I Don’t Love Boobies And Here’s Why

*** WARNING!  If you like my squeaky clean and apolitical persona, you may just want to skip this one.****

My husband thinks I’m ridiculous for getting so upset over this, but I remind him that he has a penis and this skews his vision of the world.  I can also remind him that he is a white male and that group really hasn’t had to fight to be taken seriously in the workplace or demand equal pay or has ever been told to “not worry their pretty little head” over what were considered “men’s” issues.  I can also remind him of the many campaigns out there targeting women’s self-image.
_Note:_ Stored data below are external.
-- ==== Sys2Proof/Decode.lean ====
section
/-! DEFINITION. Decoding and encoding (spec/30_encoding.md). Decoding is total and depends on the word alone (R51): no word
is rejected. What decodeTableWord refuses is a number that is no 16-bit word. -/

namespace Sys2Proof

/-- `OPCODE_MAP`: entry n is the executor of opcode n (R52). PRESUMED: the spec takes the numbers from general
knowledge (D1, log entry 1); decoder and encoder both read this one table. -/
def opcodeMap : List Opcode :=
  [.br, .add, .ld, .st, .jsr, .and, .ldr, .str, .rti, .not, .ldi, .sti, .jmp, .res, .lea, .trap]

/-- The executor a 4-bit opcode selects (R52, R72). -/
def opcodeOfBits (b : BitVec 4) : Opcode := opcodeMap.getD b.toNat .res

/-- The 4-bit opcode of an executor: its place in `opcodeMap`. -/
def bitsOfOpcode (o : Opcode) : BitVec 4 := BitVec.ofNat 4 (opcodeMap.idxOf o)

/-- The trap table: entry k serves vector `TRAP_BASE` + k (R59, R121). DEDUCED: the spec derives the numbers of GETC, PUTS, IN and
PUTSP from the order of the source's list (log entry 28). -/
def trapTable : List TrapService := [.getc, .out, .puts, .in_, .putsp, .halt]

/-- The service of a trap vector, "selected by trap_vector - 0x20"; none outside 0x20..0x25 (R59, R120). -/
def serviceOfVector (v : BitVec 8) : Option TrapService :=
  if Config.trapBase.toNat ≤ v.toNat then trapTable[v.toNat - Config.trapBase.toNat]? else none

/-- The trap vector of a service. -/
def vectorOfService (t : TrapService) : BitVec 8 :=
  BitVec.ofNat 8 (Config.trapBase.toNat + trapTable.idxOf t)

/-! ### Field extractors (R53) -/

/-- ir[15:12]. -/
def fieldOpcode (w : Word) : BitVec 4 := w.extractLsb' 12 4

/-- `dest_register`, ir[11:9]: DR of a load or operate, SR of a store. -/
def fieldDr (w : Word) : RegNum := w.extractLsb' 9 3

/-- `source_register_1`, ir[8:6]. -/
def fieldSr1 (w : Word) : RegNum := w.extractLsb' 6 3

/-- `source_register_2`, ir[2:0]. -/
def fieldSr2 (w : Word) : RegNum := w.extractLsb' 0 3

/-- `immediate_mode_flag`, ir[5]. -/
def fieldImmFlag (w : Word) : Bool := w.getLsbD 5

/-- `immediate5`, ir[4:0]. -/
def fieldImm5 (w : Word) : BitVec 5 := w.extractLsb' 0 5

/-- `condition_mask`, ir[11:9]: n, z, p. -/
def fieldMask (w : Word) : BitVec 3 := w.extractLsb' 9 3

/-- `offset6`, ir[5:0]. -/
def fieldOff6 (w : Word) : BitVec 6 := w.extractLsb' 0 6

/-- `offset9`, ir[8:0]. -/
def fieldOff9 (w : Word) : BitVec 9 := w.extractLsb' 0 9

/-- `offset11`, ir[10:0]. -/
def fieldOff11 (w : Word) : BitVec 11 := w.extractLsb' 0 11

/-- `long_flag`, ir[11]: 1 selects JSR, 0 JSRR. -/
def fieldLong (w : Word) : Bool := w.getLsbD 11

/-- `base_register`, ir[8:6]. -/
def fieldBaseR (w : Word) : RegNum := w.extractLsb' 6 3

/-- `trap_vector`, ir[7:0]. -/
def fieldVector (w : Word) : BitVec 8 := w.extractLsb' 0 8

/-- The instruction of a TRAP word (R59): the service's own constructor where the table has one. -/
def decodeTrap (v : BitVec 8) : Instr :=
  match serviceOfVector v with
  | some .getc => .getc
  | some .out => .out
  | some .puts => .puts
  | some .in_ => .in_
  | some .putsp => .putsp
  | some .halt => .halt
  | none => .trap v

/-- The instruction of a word (R51 to R54). The bits a format ignores are read by no extractor it uses (R57). -/
def decode (w : Word) : Instr :=
  match opcodeOfBits (fieldOpcode w) with
  | .br => .br (fieldMask w) (fieldOff9 w)
  | .add =>
    if fieldImmFlag w then .addImm (fieldDr w) (fieldSr1 w) (fieldImm5 w)
    else .addReg (fieldDr w) (fieldSr1 w) (fieldSr2 w)
  | .ld => .ld (fieldDr w) (fieldOff9 w)
  | .st => .st (fieldDr w) (fieldOff9 w)
  | .jsr => if fieldLong w then .jsr (fieldOff11 w) else .jsrr (fieldBaseR w)
  | .and =>
    if fieldImmFlag w then .andImm (fieldDr w) (fieldSr1 w) (fieldImm5 w)
    else .andReg (fieldDr w) (fieldSr1 w) (fieldSr2 w)
  | .ldr => .ldr (fieldDr w) (fieldBaseR w) (fieldOff6 w)
  | .str => .str (fieldDr w) (fieldBaseR w) (fieldOff6 w)
  | .rti => .rti
  | .not => .not (fieldDr w) (fieldSr1 w)
  | .ldi => .ldi (fieldDr w) (fieldOff9 w)
  | .sti => .sti (fieldDr w) (fieldOff9 w)
  | .jmp => .jmp (fieldBaseR w)
  | .res => .res
  | .lea => .lea (fieldDr w) (fieldOff9 w)
  | .trap => decodeTrap (fieldVector w)

/-! ### The encoder (R54) -/

/-- The opcode in bits 15:12 and the twelve low bits. -/
def assemble (o : Opcode) (low : BitVec 12) : Word := bitsOfOpcode o ++ low

/-- F-OPR: DR, SR1, 0, 00, SR2. -/
def formatOpr (dr sr1 sr2 : RegNum) : BitVec 12 := dr ++ sr1 ++ 0#3 ++ sr2

/-- F-OPI: DR, SR1, 1, imm5. -/
def formatOpi (dr sr1 : RegNum) (imm5 : BitVec 5) : BitVec 12 := dr ++ sr1 ++ 1#1 ++ imm5

/-- F-NOT: DR, SR1, 111111 (the canonical value of the ignored bits, R57). -/
def formatNot (dr sr1 : RegNum) : BitVec 12 := dr ++ sr1 ++ 0x3F#6

/-- F-BASE6: DR or SR, BaseR, off6. -/
def formatBase6 (r baseR : RegNum) (off6 : BitVec 6) : BitVec 12 := r ++ baseR ++ off6

/-- F-PC9: DR or SR, off9; F-BR: the mask, off9. -/
def formatPc9 (r : BitVec 3) (off9 : BitVec 9) : BitVec 12 := r ++ off9

/-- F-JMP: 000, BaseR, 000000. -/
def formatJmp (baseR : RegNum) : BitVec 12 := 0#3 ++ baseR ++ 0#6

/-- F-JSR: 1, off11. -/
def formatJsr (off11 : BitVec 11) : BitVec 12 := 1#1 ++ off11

/-- F-JSRR: 0, 00, BaseR, 000000. -/
def formatJsrr (baseR : RegNum) : BitVec 12 := 0#3 ++ baseR ++ 0#6

/-- F-TRAP: 0000, trapvect8. -/
def formatTrap (v : BitVec 8) : BitVec 12 := 0#4 ++ v

/-- The canonical word of an instruction (R54, R57). -/
def encode : Instr → Word
  | .addReg dr sr1 sr2 => assemble .add (formatOpr dr sr1 sr2)
  | .addImm dr sr1 imm5 => assemble .add (formatOpi dr sr1 imm5)
  | .andReg dr sr1 sr2 => assemble .and (formatOpr dr sr1 sr2)
  | .andImm dr sr1 imm5 => assemble .and (formatOpi dr sr1 imm5)
  | .not dr sr1 => assemble .not (formatNot dr sr1)
  | .ld dr off9 => assemble .ld (formatPc9 dr off9)
  | .ldi dr off9 => assemble .ldi (formatPc9 dr off9)
  | .ldr dr baseR off6 => assemble .ldr (formatBase6 dr baseR off6)
  | .lea dr off9 => assemble .lea (formatPc9 dr off9)
  | .st sr off9 => assemble .st (formatPc9 sr off9)
  | .sti sr off9 => assemble .sti (formatPc9 sr off9)
  | .str sr baseR off6 => assemble .str (formatBase6 sr baseR off6)
  | .br mask off9 => assemble .br (formatPc9 mask off9)
  | .jmp baseR => assemble .jmp (formatJmp baseR)
  | .jsr off11 => assemble .jsr (formatJsr off11)
  | .jsrr baseR => assemble .jsr (formatJsrr baseR)
  | .trap v => assemble .trap (formatTrap v)
  | .getc => assemble .trap (formatTrap (vectorOfService .getc))
  | .out => assemble .trap (formatTrap (vectorOfService .out))
  | .puts => assemble .trap (formatTrap (vectorOfService .puts))
  | .in_ => assemble .trap (formatTrap (vectorOfService .in_))
  | .putsp => assemble .trap (formatTrap (vectorOfService .putsp))
  | .halt => assemble .trap (formatTrap (vectorOfService .halt))
  | .rti => assemble .rti 0#12
  | .res => assemble .res 0#12

/-- The bits of its words that an instruction's format ignores (R54, R57; D17, log entry 18). -/
def Instr.ignoredBits : Instr → Word
  | .addReg _ _ _ => 0x0018#16
  | .addImm _ _ _ => 0x0000#16
  | .andReg _ _ _ => 0x0018#16
  | .andImm _ _ _ => 0x0000#16
  | .not _ _ => 0x003F#16
  | .ld _ _ => 0x0000#16
  | .ldi _ _ => 0x0000#16
  | .ldr _ _ _ => 0x0000#16
  | .lea _ _ => 0x0000#16
  | .st _ _ => 0x0000#16
  | .sti _ _ => 0x0000#16
  | .str _ _ _ => 0x0000#16
  | .br _ _ => 0x0000#16
  | .jmp _ => 0x0E3F#16
  | .jsr _ => 0x0000#16
  | .jsrr _ => 0x063F#16
  | .trap _ => 0x0F00#16
  | .getc => 0x0F00#16
  | .out => 0x0F00#16
  | .puts => 0x0F00#16
  | .in_ => 0x0F00#16
  | .putsp => 0x0F00#16
  | .halt => 0x0F00#16
  | .rti => 0x0FFF#16
  | .res => 0x0FFF#16

/-- The instruction of the word whose bits are `w`, numbered as spec/opcode_table.json numbers them. Every row has
16 bits; a number that does not fit in one word is no instruction. -/
def decodeTableWord (nbits w : Nat) : Option Instr :=
  if nbits ≤ 16 ∧ w < 2 ^ 16 then some (decode (BitVec.ofNat 16 w)) else none

end Sys2Proof
end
Women have to deal with unrealistic body images, and whether we buy  into those images or not, we have to make the conscious decision to not compare ourselves to those images.  I work with high school students and know first-hand how images of women in the media affect their self-esteem.  Hence, the Keep A Breast “I love boobies” campaign targeted at kids irks me to no end.  (Please note that I am all FOR breast cancer research and all cancer research in general.  My beef is with this campaign only, and it’s unclear where their money is going.)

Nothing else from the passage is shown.